● **Aim of the exercise**: Line by line, the entries below are to be reproduced unaltered.

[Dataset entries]
▬▬▬▬▬▬▬▬▬▬
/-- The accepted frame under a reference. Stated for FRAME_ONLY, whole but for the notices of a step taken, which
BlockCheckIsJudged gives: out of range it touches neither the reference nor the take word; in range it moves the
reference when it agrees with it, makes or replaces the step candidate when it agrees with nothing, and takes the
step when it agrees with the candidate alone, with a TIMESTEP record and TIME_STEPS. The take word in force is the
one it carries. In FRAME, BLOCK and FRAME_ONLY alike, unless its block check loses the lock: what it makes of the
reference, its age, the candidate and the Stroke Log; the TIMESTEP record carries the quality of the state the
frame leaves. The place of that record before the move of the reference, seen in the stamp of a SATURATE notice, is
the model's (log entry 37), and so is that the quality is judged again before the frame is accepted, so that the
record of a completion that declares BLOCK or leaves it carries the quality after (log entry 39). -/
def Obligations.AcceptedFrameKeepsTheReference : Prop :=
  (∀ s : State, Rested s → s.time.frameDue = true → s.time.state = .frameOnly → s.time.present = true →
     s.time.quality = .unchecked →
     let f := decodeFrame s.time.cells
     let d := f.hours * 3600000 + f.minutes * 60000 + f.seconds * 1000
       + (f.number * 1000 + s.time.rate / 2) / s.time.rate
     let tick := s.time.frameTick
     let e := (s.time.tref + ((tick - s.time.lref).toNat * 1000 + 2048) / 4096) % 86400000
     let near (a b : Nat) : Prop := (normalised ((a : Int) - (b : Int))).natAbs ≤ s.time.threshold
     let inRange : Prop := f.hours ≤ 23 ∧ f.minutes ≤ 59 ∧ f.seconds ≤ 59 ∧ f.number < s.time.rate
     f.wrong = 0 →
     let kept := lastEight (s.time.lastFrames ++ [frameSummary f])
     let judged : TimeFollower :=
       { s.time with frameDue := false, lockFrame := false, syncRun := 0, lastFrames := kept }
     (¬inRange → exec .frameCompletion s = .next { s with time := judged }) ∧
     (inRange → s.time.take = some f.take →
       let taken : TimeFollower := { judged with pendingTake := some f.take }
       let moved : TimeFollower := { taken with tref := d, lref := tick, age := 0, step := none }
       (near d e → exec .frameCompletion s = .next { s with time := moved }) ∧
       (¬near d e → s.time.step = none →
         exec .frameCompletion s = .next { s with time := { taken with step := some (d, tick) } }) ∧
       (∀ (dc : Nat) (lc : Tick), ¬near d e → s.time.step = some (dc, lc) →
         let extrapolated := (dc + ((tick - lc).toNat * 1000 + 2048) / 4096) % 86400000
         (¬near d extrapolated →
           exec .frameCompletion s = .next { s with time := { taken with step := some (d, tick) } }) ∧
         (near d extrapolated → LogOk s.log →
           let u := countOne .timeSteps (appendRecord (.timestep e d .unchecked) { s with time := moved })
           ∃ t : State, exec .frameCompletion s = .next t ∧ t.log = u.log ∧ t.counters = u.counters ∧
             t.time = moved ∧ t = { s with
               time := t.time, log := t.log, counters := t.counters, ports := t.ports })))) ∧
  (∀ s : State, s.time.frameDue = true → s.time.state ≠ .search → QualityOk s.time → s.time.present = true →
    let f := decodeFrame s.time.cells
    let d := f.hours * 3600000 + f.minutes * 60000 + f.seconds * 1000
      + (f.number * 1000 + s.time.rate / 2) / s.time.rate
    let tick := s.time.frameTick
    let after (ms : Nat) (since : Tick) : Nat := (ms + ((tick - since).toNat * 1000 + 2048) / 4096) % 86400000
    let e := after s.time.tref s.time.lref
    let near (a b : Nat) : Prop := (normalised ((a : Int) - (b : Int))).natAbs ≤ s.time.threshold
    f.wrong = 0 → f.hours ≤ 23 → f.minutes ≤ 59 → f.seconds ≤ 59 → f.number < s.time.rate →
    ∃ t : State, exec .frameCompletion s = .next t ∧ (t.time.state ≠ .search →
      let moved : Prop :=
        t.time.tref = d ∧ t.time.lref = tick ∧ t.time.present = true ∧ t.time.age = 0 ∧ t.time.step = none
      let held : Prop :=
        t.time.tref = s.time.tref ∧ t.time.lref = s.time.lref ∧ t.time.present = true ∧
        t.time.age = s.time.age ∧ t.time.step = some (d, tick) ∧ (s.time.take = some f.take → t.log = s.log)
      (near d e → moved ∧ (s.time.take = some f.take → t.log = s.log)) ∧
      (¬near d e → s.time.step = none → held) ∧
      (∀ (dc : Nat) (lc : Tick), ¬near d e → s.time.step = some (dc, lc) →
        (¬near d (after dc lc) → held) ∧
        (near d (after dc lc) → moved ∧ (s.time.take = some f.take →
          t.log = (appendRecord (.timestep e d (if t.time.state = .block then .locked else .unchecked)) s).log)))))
▬▬▬▬▬▬▬▬▬▬
● **Response for this exercise**:
/-- The accepted frame under a reference. Stated for FRAME_ONLY, whole but for the notices of a step taken, which
BlockCheckIsJudged gives: out of range it touches neither the reference nor the take word; in range it moves the
reference when it agrees with it, makes or replaces the step candidate when it agrees with nothing, and takes the
step when it agrees with the candidate alone, with a TIMESTEP record and TIME_STEPS. The take word in force is the
one it carries. In FRAME, BLOCK and FRAME_ONLY alike, unless its block check loses the lock: what it makes of the
reference, its age, the candidate and the Stroke Log; the TIMESTEP record carries the quality of the state the
frame leaves. The place of that record before the move of the reference, seen in the stamp of a SATURATE notice, is
the model's (log entry 37), and so is that the quality is judged again before the frame is accepted, so that the
record of a completion that declares BLOCK or leaves it carries the quality after (log entry 39). -/
def Obligations.AcceptedFrameKeepsTheReference : Prop :=
  (∀ s : State, Rested s → s.time.frameDue = true → s.time.state = .frameOnly → s.time.present = true →
     s.time.quality = .unchecked →
     let f := decodeFrame s.time.cells
     let d := f.hours * 3600000 + f.minutes * 60000 + f.seconds * 1000
       + (f.number * 1000 + s.time.rate / 2) / s.time.rate
     let tick := s.time.frameTick
     let e := (s.time.tref + ((tick - s.time.lref).toNat * 1000 + 2048) / 4096) % 86400000
     let near (a b : Nat) : Prop := (normalised ((a : Int) - (b : Int))).natAbs ≤ s.time.threshold
     let inRange : Prop := f.hours ≤ 23 ∧ f.minutes ≤ 59 ∧ f.seconds ≤ 59 ∧ f.number < s.time.rate
     f.wrong = 0 →
     let kept := lastEight (s.time.lastFrames ++ [frameSummary f])
     let judged : TimeFollower :=
       { s.time with frameDue := false, lockFrame := false, syncRun := 0, lastFrames := kept }
     (¬inRange → exec .frameCompletion s = .next { s with time := judged }) ∧
     (inRange → s.time.take = some f.take →
       let taken : TimeFollower := { judged with pendingTake := some f.take }
       let moved : TimeFollower := { taken with tref := d, lref := tick, age := 0, step := none }
       (near d e → exec .frameCompletion s = .next { s with time := moved }) ∧
       (¬near d e → s.time.step = none →
         exec .frameCompletion s = .next { s with time := { taken with step := some (d, tick) } }) ∧
       (∀ (dc : Nat) (lc : Tick), ¬near d e → s.time.step = some (dc, lc) →
         let extrapolated := (dc + ((tick - lc).toNat * 1000 + 2048) / 4096) % 86400000
         (¬near d extrapolated →
           exec .frameCompletion s = .next { s with time := { taken with step := some (d, tick) } }) ∧
         (near d extrapolated → LogOk s.log →
           let u := countOne .timeSteps (appendRecord (.timestep e d .unchecked) { s with time := moved })
           ∃ t : State, exec .frameCompletion s = .next t ∧ t.log = u.log ∧ t.counters = u.counters ∧
             t.time = moved ∧ t = { s with
               time := t.time, log := t.log, counters := t.counters, ports := t.ports })))) ∧
  (∀ s : State, s.time.frameDue = true → s.time.state ≠ .search → QualityOk s.time → s.time.present = true →
    let f := decodeFrame s.time.cells
    let d := f.hours * 3600000 + f.minutes * 60000 + f.seconds * 1000
      + (f.number * 1000 + s.time.rate / 2) / s.time.rate
    let tick := s.time.frameTick
    let after (ms : Nat) (since : Tick) : Nat := (ms + ((tick - since).toNat * 1000 + 2048) / 4096) % 86400000
    let e := after s.time.tref s.time.lref
    let near (a b : Nat) : Prop := (normalised ((a : Int) - (b : Int))).natAbs ≤ s.time.threshold
    f.wrong = 0 → f.hours ≤ 23 → f.minutes ≤ 59 → f.seconds ≤ 59 → f.number < s.time.rate →
    ∃ t : State, exec .frameCompletion s = .next t ∧ (t.time.state ≠ .search →
      let moved : Prop :=
        t.time.tref = d ∧ t.time.lref = tick ∧ t.time.present = true ∧ t.time.age = 0 ∧ t.time.step = none
      let held : Prop :=
        t.time.tref = s.time.tref ∧ t.time.lref = s.time.lref ∧ t.time.present = true ∧
        t.time.age = s.time.age ∧ t.time.step = some (d, tick) ∧ (s.time.take = some f.take → t.log = s.log)
      (near d e → moved ∧ (s.time.take = some f.take → t.log = s.log)) ∧
      (¬near d e → s.time.step = none → held) ∧
      (∀ (dc : Nat) (lc : Tick), ¬near d e → s.time.step = some (dc, lc) →
        (¬near d (after dc lc) → held) ∧
        (near d (after dc lc) → moved ∧ (s.time.take = some f.take →
          t.log = (appendRecord (.timestep e d (if t.time.state = .block then .locked else .unchecked)) s).log)))))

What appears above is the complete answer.